AIM OF THE EXERCISE -
Look through the material below. Return exactly the lines from the one with "Obligations.HandshakeBreakHasNoMove.) -/" through the one with "hs.Pairwise (fun p", both included.

GIVEN DATA -
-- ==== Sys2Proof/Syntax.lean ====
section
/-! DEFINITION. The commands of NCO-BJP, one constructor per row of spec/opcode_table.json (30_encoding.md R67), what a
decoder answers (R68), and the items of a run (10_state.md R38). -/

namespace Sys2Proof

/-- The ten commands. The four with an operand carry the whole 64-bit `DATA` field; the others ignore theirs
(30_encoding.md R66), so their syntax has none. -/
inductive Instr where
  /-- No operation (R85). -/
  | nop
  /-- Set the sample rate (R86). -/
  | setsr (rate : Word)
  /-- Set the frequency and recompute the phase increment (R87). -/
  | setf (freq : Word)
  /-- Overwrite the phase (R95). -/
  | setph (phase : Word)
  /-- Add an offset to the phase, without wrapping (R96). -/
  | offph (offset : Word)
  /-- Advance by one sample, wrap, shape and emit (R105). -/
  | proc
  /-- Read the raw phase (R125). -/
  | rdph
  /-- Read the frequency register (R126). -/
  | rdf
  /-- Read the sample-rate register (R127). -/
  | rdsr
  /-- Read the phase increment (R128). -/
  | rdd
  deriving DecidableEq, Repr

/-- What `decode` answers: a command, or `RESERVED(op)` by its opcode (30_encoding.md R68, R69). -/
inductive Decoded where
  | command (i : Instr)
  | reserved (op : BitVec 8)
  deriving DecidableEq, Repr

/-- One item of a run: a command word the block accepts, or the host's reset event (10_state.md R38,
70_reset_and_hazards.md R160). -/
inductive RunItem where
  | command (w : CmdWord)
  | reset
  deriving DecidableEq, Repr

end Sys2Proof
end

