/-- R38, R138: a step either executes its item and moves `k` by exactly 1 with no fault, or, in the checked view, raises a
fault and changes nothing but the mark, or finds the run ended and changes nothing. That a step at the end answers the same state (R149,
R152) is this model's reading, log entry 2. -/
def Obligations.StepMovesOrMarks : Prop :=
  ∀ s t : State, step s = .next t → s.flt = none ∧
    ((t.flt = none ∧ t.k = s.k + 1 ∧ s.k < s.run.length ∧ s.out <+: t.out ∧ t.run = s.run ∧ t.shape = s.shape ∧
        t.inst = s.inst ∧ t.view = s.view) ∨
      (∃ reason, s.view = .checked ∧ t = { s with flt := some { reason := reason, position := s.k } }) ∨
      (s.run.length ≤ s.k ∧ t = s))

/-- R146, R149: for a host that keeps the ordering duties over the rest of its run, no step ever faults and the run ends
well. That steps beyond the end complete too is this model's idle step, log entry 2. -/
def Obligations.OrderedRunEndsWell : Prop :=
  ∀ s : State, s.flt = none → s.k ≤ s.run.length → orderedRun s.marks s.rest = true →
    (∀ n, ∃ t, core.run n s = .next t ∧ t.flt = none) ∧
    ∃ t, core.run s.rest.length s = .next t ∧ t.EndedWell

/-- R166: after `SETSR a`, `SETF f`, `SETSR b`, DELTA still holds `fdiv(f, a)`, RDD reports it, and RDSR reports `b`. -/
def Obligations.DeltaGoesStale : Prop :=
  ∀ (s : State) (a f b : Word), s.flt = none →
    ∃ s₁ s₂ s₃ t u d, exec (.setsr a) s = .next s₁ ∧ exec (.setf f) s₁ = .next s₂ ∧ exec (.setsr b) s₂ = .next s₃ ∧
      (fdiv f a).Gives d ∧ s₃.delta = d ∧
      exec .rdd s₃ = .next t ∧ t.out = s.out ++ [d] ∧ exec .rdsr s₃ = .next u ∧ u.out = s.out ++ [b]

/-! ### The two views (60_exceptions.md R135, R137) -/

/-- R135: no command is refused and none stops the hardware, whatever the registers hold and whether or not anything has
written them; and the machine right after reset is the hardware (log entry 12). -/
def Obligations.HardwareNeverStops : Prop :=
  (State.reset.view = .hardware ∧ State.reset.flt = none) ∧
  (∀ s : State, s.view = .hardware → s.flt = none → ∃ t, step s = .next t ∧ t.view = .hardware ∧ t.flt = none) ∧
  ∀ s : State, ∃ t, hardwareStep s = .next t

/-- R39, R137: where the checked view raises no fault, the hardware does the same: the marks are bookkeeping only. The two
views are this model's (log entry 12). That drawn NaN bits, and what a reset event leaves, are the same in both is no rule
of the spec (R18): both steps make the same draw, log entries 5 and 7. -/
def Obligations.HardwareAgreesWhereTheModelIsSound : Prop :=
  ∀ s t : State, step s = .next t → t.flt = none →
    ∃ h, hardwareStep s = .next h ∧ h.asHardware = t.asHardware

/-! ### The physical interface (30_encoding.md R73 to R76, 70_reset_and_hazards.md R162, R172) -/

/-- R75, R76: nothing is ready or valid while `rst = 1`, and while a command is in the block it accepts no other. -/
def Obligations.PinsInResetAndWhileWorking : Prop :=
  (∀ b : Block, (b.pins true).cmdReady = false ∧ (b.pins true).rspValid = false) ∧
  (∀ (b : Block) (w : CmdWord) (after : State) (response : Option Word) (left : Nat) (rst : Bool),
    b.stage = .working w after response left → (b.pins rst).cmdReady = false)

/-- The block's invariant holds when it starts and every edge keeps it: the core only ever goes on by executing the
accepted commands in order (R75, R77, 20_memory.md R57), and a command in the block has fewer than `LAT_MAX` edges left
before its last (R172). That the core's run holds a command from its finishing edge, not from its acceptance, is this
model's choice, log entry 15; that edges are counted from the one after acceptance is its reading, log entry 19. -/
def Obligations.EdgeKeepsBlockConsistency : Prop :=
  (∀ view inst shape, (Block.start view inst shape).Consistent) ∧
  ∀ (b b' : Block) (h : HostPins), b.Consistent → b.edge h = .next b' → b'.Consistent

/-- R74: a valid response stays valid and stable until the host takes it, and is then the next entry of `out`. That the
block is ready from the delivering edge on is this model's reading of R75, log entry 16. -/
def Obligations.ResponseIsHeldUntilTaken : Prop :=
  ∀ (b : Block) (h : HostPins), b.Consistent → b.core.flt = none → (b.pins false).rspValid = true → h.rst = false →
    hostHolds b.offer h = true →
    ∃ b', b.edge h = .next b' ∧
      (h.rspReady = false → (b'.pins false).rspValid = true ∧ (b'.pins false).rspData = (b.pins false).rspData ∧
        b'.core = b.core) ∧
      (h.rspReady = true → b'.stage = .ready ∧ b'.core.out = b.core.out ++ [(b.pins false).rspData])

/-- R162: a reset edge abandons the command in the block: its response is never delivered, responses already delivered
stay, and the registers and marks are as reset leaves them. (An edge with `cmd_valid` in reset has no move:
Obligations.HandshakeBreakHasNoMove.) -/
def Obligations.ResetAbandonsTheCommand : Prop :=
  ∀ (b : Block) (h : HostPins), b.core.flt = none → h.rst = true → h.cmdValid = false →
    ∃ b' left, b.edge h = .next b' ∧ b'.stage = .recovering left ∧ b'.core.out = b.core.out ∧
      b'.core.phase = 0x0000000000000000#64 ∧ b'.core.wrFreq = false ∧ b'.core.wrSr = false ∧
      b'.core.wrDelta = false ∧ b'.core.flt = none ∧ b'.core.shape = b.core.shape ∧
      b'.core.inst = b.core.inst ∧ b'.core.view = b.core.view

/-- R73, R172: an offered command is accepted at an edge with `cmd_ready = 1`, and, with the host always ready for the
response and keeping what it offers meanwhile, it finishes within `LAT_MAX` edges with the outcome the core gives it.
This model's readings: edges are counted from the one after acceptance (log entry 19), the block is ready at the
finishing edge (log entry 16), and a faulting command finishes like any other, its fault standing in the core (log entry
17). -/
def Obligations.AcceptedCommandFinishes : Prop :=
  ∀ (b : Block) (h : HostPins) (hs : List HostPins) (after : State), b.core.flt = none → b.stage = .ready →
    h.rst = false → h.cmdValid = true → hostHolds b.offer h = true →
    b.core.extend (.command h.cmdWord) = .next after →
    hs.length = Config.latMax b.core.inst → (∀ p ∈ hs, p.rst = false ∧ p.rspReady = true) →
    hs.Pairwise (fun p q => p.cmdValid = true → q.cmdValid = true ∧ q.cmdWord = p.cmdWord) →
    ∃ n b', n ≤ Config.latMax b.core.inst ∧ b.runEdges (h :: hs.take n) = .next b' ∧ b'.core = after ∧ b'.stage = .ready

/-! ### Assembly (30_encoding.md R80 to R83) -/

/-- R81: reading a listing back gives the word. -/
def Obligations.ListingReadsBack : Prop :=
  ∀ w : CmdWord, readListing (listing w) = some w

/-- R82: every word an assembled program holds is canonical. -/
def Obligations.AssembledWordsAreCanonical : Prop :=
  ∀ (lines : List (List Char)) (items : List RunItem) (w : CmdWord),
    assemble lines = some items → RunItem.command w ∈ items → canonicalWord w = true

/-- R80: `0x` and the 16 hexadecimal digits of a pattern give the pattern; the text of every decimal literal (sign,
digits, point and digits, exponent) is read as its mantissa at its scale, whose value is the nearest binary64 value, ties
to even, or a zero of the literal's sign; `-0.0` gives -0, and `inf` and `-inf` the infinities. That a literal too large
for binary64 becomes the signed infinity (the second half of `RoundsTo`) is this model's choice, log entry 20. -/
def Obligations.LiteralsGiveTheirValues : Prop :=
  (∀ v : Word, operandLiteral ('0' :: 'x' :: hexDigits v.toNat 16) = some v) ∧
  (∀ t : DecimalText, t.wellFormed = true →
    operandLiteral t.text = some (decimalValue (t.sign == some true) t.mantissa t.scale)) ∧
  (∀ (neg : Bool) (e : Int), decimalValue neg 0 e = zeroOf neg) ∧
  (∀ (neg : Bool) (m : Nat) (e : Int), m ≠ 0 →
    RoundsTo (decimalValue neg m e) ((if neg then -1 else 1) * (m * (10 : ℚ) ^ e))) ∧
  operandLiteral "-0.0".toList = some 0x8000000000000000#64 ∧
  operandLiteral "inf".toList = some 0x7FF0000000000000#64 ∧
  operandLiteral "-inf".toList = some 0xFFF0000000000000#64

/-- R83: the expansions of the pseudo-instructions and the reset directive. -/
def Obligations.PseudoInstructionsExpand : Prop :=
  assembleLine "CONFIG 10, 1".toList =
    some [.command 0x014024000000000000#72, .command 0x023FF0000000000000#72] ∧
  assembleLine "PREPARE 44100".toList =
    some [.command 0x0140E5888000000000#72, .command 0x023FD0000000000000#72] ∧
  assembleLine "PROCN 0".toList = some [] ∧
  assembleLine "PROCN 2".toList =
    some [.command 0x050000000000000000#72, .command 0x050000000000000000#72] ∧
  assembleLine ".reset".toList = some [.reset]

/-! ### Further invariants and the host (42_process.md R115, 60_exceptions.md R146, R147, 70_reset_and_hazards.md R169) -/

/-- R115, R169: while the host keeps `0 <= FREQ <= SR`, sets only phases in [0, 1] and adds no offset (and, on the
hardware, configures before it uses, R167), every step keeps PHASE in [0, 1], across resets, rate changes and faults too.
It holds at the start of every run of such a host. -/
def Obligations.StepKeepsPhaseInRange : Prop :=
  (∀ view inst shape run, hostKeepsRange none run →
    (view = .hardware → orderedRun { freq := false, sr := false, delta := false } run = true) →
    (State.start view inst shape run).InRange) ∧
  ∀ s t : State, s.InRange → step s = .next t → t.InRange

WRITTEN SOLUTION -
Obligations.HandshakeBreakHasNoMove.) -/
def Obligations.ResetAbandonsTheCommand : Prop :=
  ∀ (b : Block) (h : HostPins), b.core.flt = none → h.rst = true → h.cmdValid = false →
    ∃ b' left, b.edge h = .next b' ∧ b'.stage = .recovering left ∧ b'.core.out = b.core.out ∧
      b'.core.phase = 0x0000000000000000#64 ∧ b'.core.wrFreq = false ∧ b'.core.wrSr = false ∧
      b'.core.wrDelta = false ∧ b'.core.flt = none ∧ b'.core.shape = b.core.shape ∧
      b'.core.inst = b.core.inst ∧ b'.core.view = b.core.view

/-- R73, R172: an offered command is accepted at an edge with `cmd_ready = 1`, and, with the host always ready for the
response and keeping what it offers meanwhile, it finishes within `LAT_MAX` edges with the outcome the core gives it.
This model's readings: edges are counted from the one after acceptance (log entry 19), the block is ready at the
finishing edge (log entry 16), and a faulting command finishes like any other, its fault standing in the core (log entry
17). -/
def Obligations.AcceptedCommandFinishes : Prop :=
  ∀ (b : Block) (h : HostPins) (hs : List HostPins) (after : State), b.core.flt = none → b.stage = .ready →
    h.rst = false → h.cmdValid = true → hostHolds b.offer h = true →
    b.core.extend (.command h.cmdWord) = .next after →
    hs.length = Config.latMax b.core.inst → (∀ p ∈ hs, p.rst = false ∧ p.rspReady = true) →
    hs.Pairwise (fun p q => p.cmdValid = true → q.cmdValid = true ∧ q.cmdWord = p.cmdWord) →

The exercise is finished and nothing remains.